Wednesday, January 20, 2016

On Star Wars

             To call Star Wars a little derivative is a bit like calling Donald Trump a little irresponsible. It’s more than an understatement, it’s a redundancy. The original Star Wars concept was derived from every previous fairy-tale archetype known to man, and this new one is derived from the original. It’s a mirror image copy of the original, with bits of episodes five and six thrown in completion. Watching it, I thought two things:

           First: Did it need to be? Did we need to begin with a young orphan in a desert? Did we need a cute little droid with secret plans hidden within him? Did the super-villain need to wear a mask? Did we need a cantina scene, complete with mock bar-band? Another planet-sized planet destroyer, with more holographic visitations from the Big Boss guy? More familial strife? More long dog-fights through stretches of impossibly lengthy duct work? Did we need to undo three films worth of Han Solo’s character development to bring him back exactly as we found him[1]? Did we need to restore the status quo to this mythical world?  Sure. Why not?
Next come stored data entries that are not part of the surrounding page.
/-! ### Leaves -/

/-- A leaf has an index below NUNIQ, and its symbol is the unique symbol of that rank (R142). -/
theorem of_leaf (h : Forest freq nodes roots) {i : Nat} {y : Byte} {f : Freq}
    (hi : nodes[i]? = some (.leaf y f)) : ∃ hu : i < (uniqueSyms freq).length,
    (uniqueSyms freq)[i] = y := by
  by_cases hu : i < (uniqueSyms freq).length
  · rw [h.leaf_of_lt hu] at hi
    cases hi
    exact ⟨hu, rfl⟩
  · obtain ⟨l, r, g, e, -⟩ := h.internal i (by omega) (List.getElem?_eq_some_iff.1 hi).1
    rw [hi] at e
    cases e

/-- A symbol has one leaf. -/
theorem leaf_unique (h : Forest freq nodes roots) {i j : Idx} {y : Byte} {f g : Freq}
    (hi : nodes[i.toNat]? = some (.leaf y f)) (hj : nodes[j.toNat]? = some (.leaf y g)) : i = j := by
  obtain ⟨hu, e⟩ := h.of_leaf hi
  obtain ⟨hv, e'⟩ := h.of_leaf hj
  exact BitVec.eq_of_toNat_eq ((nodup_uniqueSyms freq).getElem_inj_iff.1 (e.trans e'.symm))

/-- An internal node has an index from NUNIQ on. -/
theorem unique_le_internal (h : Forest freq nodes roots) {i : Nat} {l r : Idx} {f : Freq}
    (hi : nodes[i]? = some (.internal l r f)) : (uniqueSyms freq).length ≤ i := by
  by_contra hu
  rw [h.leaf_of_lt (by omega)] at hi
  cases hi

/-! ### Parents -/

/-- No node is a child twice, and no root is a child (R48 (c)). -/
theorem parents_nodup (h : Forest freq nodes roots) :
    (childIndices nodes ++ roots.map BitVec.toNat).Nodup :=
  h.parents.nodup_iff.2 List.nodup_range

/-- Two nodes of the arena share no child. -/
theorem children_disjoint (h : Forest freq nodes roots) {i j : Nat} {m n : Node}
    (hi : nodes[i]? = some m) (hj : nodes[j]? = some n) (hij : i ≠ j) :
    List.Disjoint m.children n.children := by
  wlog hlt : i < j generalizing i j m n
  · exact (this hj hi hij.symm (by omega)).symm
  obtain ⟨hc, -, -⟩ := List.nodup_append.1 h.parents_nodup
  obtain ⟨-, hd⟩ := List.nodup_flatMap.1 (List.Nodup.of_map _ hc)
  obtain ⟨hil, rfl⟩ := List.getElem?_eq_some_iff.1 hi
  obtain ⟨hjl, rfl⟩ := List.getElem?_eq_some_iff.1 hj
  exact List.pairwise_iff_getElem.1 hd i j hil hjl hlt

/-- The two children of an internal node differ. -/
theorem left_ne_right (h : Forest freq nodes roots) {i : Nat} {l r : Idx} {f : Freq}
    (hi : nodes[i]? = some (.internal l r f)) : l ≠ r := by
  obtain ⟨hc, -, -⟩ := List.nodup_append.1 h.parents_nodup
  obtain ⟨hd, -⟩ := List.nodup_flatMap.1 (List.Nodup.of_map _ hc)
  simpa [Node.children] using hd _ (List.mem_of_getElem? hi)

/-- A child stands on one branch of one internal node. -/
theorem branch_unique (h : Forest freq nodes roots) {i j l r l' r' : Idx} {f f' : Freq} {b b' : Bool}
    (hi : nodes[i.toNat]? = some (.internal l r f)) (hj : nodes[j.toNat]? = some (.internal l' r' f'))
    (e : (if b then r else l) = if b' then r' else l') : i = j ∧ b = b' := by
  obtain rfl : i = j := by
    by_contra hij
    refine List.disjoint_left.1 (h.children_disjoint hi hj fun e => hij (BitVec.eq_of_toNat_eq e))
      (branch_mem_children l r f b) ?_
    rw [e]
    exact branch_mem_children l' r' f' b'
  rw [hi] at hj
  cases hj
  have hlr := h.left_ne_right hi
  refine ⟨rfl, ?_⟩
  cases b <;> cases b'
  · rfl
  · exact absurd e hlr
  · exact absurd e.symm hlr
  · rfl

/-- The root is nobody's child. -/
theorem root_ne_branch (h : Forest freq nodes [root]) {i l r : Idx} {f : Freq}
    (hi : nodes[i.toNat]? = some (.internal l r f)) (b : Bool) : (if b then r else l) ≠ root := by
  obtain ⟨-, -, hd⟩ := List.nodup_append.1 h.parents_nodup
  intro e
  exact hd _ (List.mem_map_of_mem (List.mem_flatMap.2
    ⟨_, List.mem_of_getElem? hi, branch_mem_children l r f b⟩)) _
    (List.mem_map_of_mem List.mem_cons_self) (congrArg _ e)

/-- A node has one path from the root: from its end back, parent by parent. -/
theorem path_unique (h : Forest freq nodes [root]) {p q : List Bool} {j : Idx}
    (hp : followPath nodes root p = some j) (hq : followPath nodes root q = some j) : p = q := by
  induction p using List.reverseRecOn generalizing q j with
  | nil =>
    obtain rfl | ⟨q, b, rfl⟩ := q.eq_nil_or_concat'
    · rfl
    · obtain ⟨k, l, r, f, -, hk, rfl⟩ := followPath_concat hq
      cases hp
      exact absurd rfl (h.root_ne_branch hk b)
  | append_singleton p a ih =>
    obtain ⟨k, l, r, f, hpk, hk, rfl⟩ := followPath_concat hp
    obtain rfl | ⟨q, b, rfl⟩ := q.eq_nil_or_concat'
    · cases hq
      exact absurd rfl (h.root_ne_branch hk a)
    · obtain ⟨k', l', r', f', hqk, hk', e⟩ := followPath_concat hq
      obtain ⟨rfl, rfl⟩ := h.branch_unique hk hk' e
      rw [ih hpk hqk]

/-! ### Lengths and ends of paths -/

/-- A child has a smaller index than its parent (R154). -/
theorem branch_lt (h : Forest freq nodes roots) {i l r : Idx} {f : Freq}
    (hi : nodes[i.toNat]? = some (.internal l r f)) (b : Bool) :
    (if b then r else l).toNat < i.toNat := by
  obtain ⟨hl, hr⟩ := h.of_internal hi
  cases b
  · exact hl
  · exact hr

/-- A path takes each bit at an internal node, with ever smaller indices (R154). -/
theorem path_length_le (h : Forest freq nodes roots) {q : List Bool} {i j : Idx}
    (hq : followPath nodes i q = some j) : q.length ≤ i.toNat + 1 - (uniqueSyms freq).length := by
  induction q generalizing i with
  | nil => exact Nat.zero_le _
  | cons b q ih =>
    obtain ⟨l, r, f, hi, hq⟩ := followPath_cons hq
    have hlen := ih hq
    have hlt := h.branch_lt hi b
    have hu := h.unique_le_internal hi
    rw [List.length_cons]
    omega

/-- Every bit sequence leads from every node to a leaf. -/
theorem reaches_leaf (h : Forest freq nodes roots) (b : Nat → Bool) {i : Idx}
    (hi : i.toNat < nodes.length) : ∃ q j y f, BeginsWith b q ∧ followPath nodes i q = some j ∧
      nodes[j.toNat]? = some (.leaf y f) := by
  induction hn : i.toNat using Nat.strongRecOn generalizing i b with
  | ind n ih =>
    rcases hnode : nodes[i.toNat]? with _ | ⟨y, f⟩ | ⟨l, r, f⟩
    · rw [List.getElem?_eq_none_iff] at hnode
      omega
    · exact ⟨[], i, y, f, nofun, rfl, hnode⟩
    · have hlt := h.branch_lt hnode (b 0)
      obtain ⟨q, j, y, g, hb, hq, hj⟩ := ih _ (hn ▸ hlt) (fun k => b (k + 1)) (hlt.trans hi) rfl
      exact ⟨b 0 :: q, j, y, g, hb.cons, by rw [followPath_internal hnode, hq], hj⟩

end Forest

/-! ### The codes of phase TREE -/

namespace State.IsTree

variable {s : State}

/-- No code begins with another: its path would lead on from a leaf (R173 (b)). -/
theorem prefixFree (h : s.IsTree) {y z : Byte} (hy : tableAt s.code y ≠ [])
    (hz : tableAt s.code z ≠ []) (hp : tableAt s.code y <+: tableAt s.code z) : y = z := by
  obtain h1 | h2 : s.nuniq = 1 ∨ 2 ≤ s.nuniq := by have := h.nonempty; omega
  · obtain ⟨x, hx⟩ := List.length_eq_one_iff.1 h1
    have honly : ∀ w, tableAt s.code w ≠ [] → w = x := fun w hw => by
      simpa [hx] using (mem_uniqueSyms s.freq w).2 ((h.coded w).1 hw)
    rw [honly y hy, honly z hz]
  · obtain ⟨i, f, hi, hleaf⟩ := h.paths h2 y hy
    obtain ⟨j, g, hj, hleaf'⟩ := h.paths h2 z hz
    obtain ⟨q, hq⟩ := hp
    rw [← hq, followPath_append hi] at hj
    obtain ⟨-, rfl⟩ := followPath_leaf hleaf hj
    rw [hleaf] at hleaf'
    cases hleaf'
    rfl

/-- Codes that one bit sequence begins with are codes of one symbol. -/
theorem code_begins_unique (h : s.IsTree) {b : Nat → Bool} {y z : Byte}
    (hy : tableAt s.code y ≠ []) (hz : tableAt s.code z ≠ []) (hby : BeginsWith b (tableAt s.code y))
    (hbz : BeginsWith b (tableAt s.code z)) : z = y := by
  obtain hl | hl := Nat.le_total (tableAt s.code z).length (tableAt s.code y).length
  · exact h.prefixFree hz hy (hbz.isPrefix hby hl)
  · exact (h.prefixFree hy hz (hby.isPrefix hbz hl)).symm

/-- The path to a symbol's leaf is its code (R171). -/
theorem code_eq_path (h : s.IsTree) (h2 : 2 ≤ s.nuniq) {q : List Bool} {j : Idx} {y : Byte} {f : Freq}
    (hq : followPath s.nodes s.root q = some j) (hj : s.nodes[j.toNat]? = some (.leaf y f)) :
    tableAt s.code y ≠ [] ∧ tableAt s.code y = q := by
  have hy : tableAt s.code y ≠ [] :=
    (h.coded y).2 ((h.forest.exists_leaf_iff y).1 ⟨j.toNat, f, hj⟩)
  obtain ⟨i, g, hi, hleaf⟩ := h.paths h2 y hy
  obtain rfl := h.forest.leaf_unique hleaf hj
  exact ⟨hy, h.forest.path_unique hi hq⟩

/-- Every bit sequence begins with a code (R173 (d)). -/
theorem exists_code_begins (h : s.IsTree) (h2 : 2 ≤ s.nuniq) (b : Nat → Bool) :
    ∃ y, tableAt s.code y ≠ [] ∧ BeginsWith b (tableAt s.code y) := by
  obtain ⟨q, j, y, f, hb, hq, hj⟩ := h.forest.reaches_leaf b (h.forest.root_lt List.mem_cons_self)
  obtain ⟨hy, rfl⟩ := h.code_eq_path h2 hq hj
  exact ⟨y, hy, hb⟩

/-- No code is longer than NUNIQ − 1, the number of internal nodes (R173 (e)). -/
theorem code_length_le (h : s.IsTree) (h2 : 2 ≤ s.nuniq) (y : Byte) :
    (tableAt s.code y).length ≤ s.nuniq - 1 := by
  by_cases hy : tableAt s.code y = []
  · simp [hy]
  · obtain ⟨i, f, hi, -⟩ := h.paths h2 y hy
    have hlen : _ ≤ s.root.toNat + 1 - s.nuniq := h.forest.path_length_le hi
    have hroot := h.root
    have hsize := h.size
    omega

end State.IsTree

end Sys2Proof.Machine

open Sys2Proof Sys2Proof.Machine

/-- Settles O51: a path leads on from no leaf. -/
theorem codesArePrefixFree : Obligations.CodesArePrefixFree :=
  fun _ hs hp _ _ hy hz => (hs.tree hp).prefixFree hy hz

/-- Settles O52: following the bits from the root ends at a leaf, and the one path to that leaf is its
symbol's code. -/
theorem codesAreCompleteAndBounded : Obligations.CodesAreCompleteAndBounded := by
  intro s hs hp h2
  have ht := hs.tree hp
  refine ⟨fun b => ?_, fun y => ⟨ht.code_length_le h2 y, by have := nuniq_le s; omega⟩⟩
  obtain ⟨y, hy, hb⟩ := ht.exists_code_begins h2 b
  exact ⟨y, hy, hb, fun z hz hbz => ht.code_begins_unique hy hz hb hbz⟩
end

section
/-! SUPPORT. RD_CODELEN and RD_CODEBITS (R175, R176): the bits of a chunk of a code. -/

namespace Sys2Proof.Machine

/-- Writing `g 0`, `g 1`, … from bit 31 down leaves them there (R176). -/
theorem getLsbD_foldl_assignBit (g : Nat → Bool) {n j : Nat} (hn : n ≤ 32) (hj : j < 32) :
    ((List.range n).foldl (fun v k => assignBit v (31 - k) (g k)) (0 : Word)).getLsbD (31 - j) =
      if j < n then g j else false := by
  induction n with
  | zero => simp
  | succ n ih =>
    rw [List.range_succ, List.foldl_append, List.foldl_cons, List.foldl_nil,
      getLsbD_assignBit _ _ _ _ (by omega), ih (by omega)]
    obtain rfl | hne := eq_or_ne j n
    · simp
    · rw [if_neg (by omega)]
      exact if_congr (by omega) rfl rfl

/-- Bit 31 − j of a chunk is its code bit `j`, 0 beyond the code's end (R176). -/
theorem getLsbD_codeChunk (code : List Bool) (c : BitVec 3) {j : Nat} (hj : j < 32) :
    (codeChunk code c).getLsbD (31 - j) = code.getD (32 * c.toNat + j) false := by
  rw [codeChunk, getLsbD_foldl_assignBit (fun k => code.getD (32 * c.toNat + k) false) le_rfl hj,
    if_pos hj]

end Sys2Proof.Machine

open Sys2Proof Sys2Proof.Machine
            Second:. This is so fucking cool. Despite all the above, I loved every minute of it, the contrived plot, the cliched dialogue, the snarling villains, the blatant self-reference and the shameless melodrama. Especially the shameless melodrama. I loved it all. I didn’t think they could do it anymore; I thought space opera of this kind was extinct forever, banished in the wake of disco-dancing irony. Hallelujah! There’s no irony to be found here. And no disco songs! Abrhams and company aren’t joking around here: they mean it. They believe it. And it shows. Despite all the above, traits which I normally despise in a movie, it’s done here with such panache, gravitas and wide-eyed sincerity, I could not help but be swept along for the ride, my reservations left far-far behind.

            Best of all: there is no trace of the prequels. No Jar-Jar Binks, no planet Naboo, no crude racial stereotypes. The rules of good (if simple) story-telling and tasteful aesthetics apply here – the villains are menacing, the heroes are charismatic, there is emotional investment in the story, and it actually looks good. We get a world here that looks like people actually live in it, not the blue-screen barf of the prequels. In fact, there’s not a trace of the garish, asymmetrical ugliness that defined the prequels. We can finally pretend they never existed. That is probably the best thing of all.

            I probably could pick it apart and find all sorts of things to get annoyed with. Let’s be honest here, this is more of a video-game than a movie, written by committee, designed for merchandise, specifically constructed to appeal to our sentimental attachment to childhood memories. But I think it’s high time someone respected my sentimental attachment to my childhood memories. In this rotten world, where ISIS exists but Motorhead no longer does, and where even Doctor Who will let you down, I’ll take what I can get. I want my adventure stories back, and finally I got one.

            Hallelujah.   
  




[1] To be fair, this is sort of explained – he was reacting to trauma, the only way he knew how. Fair enough.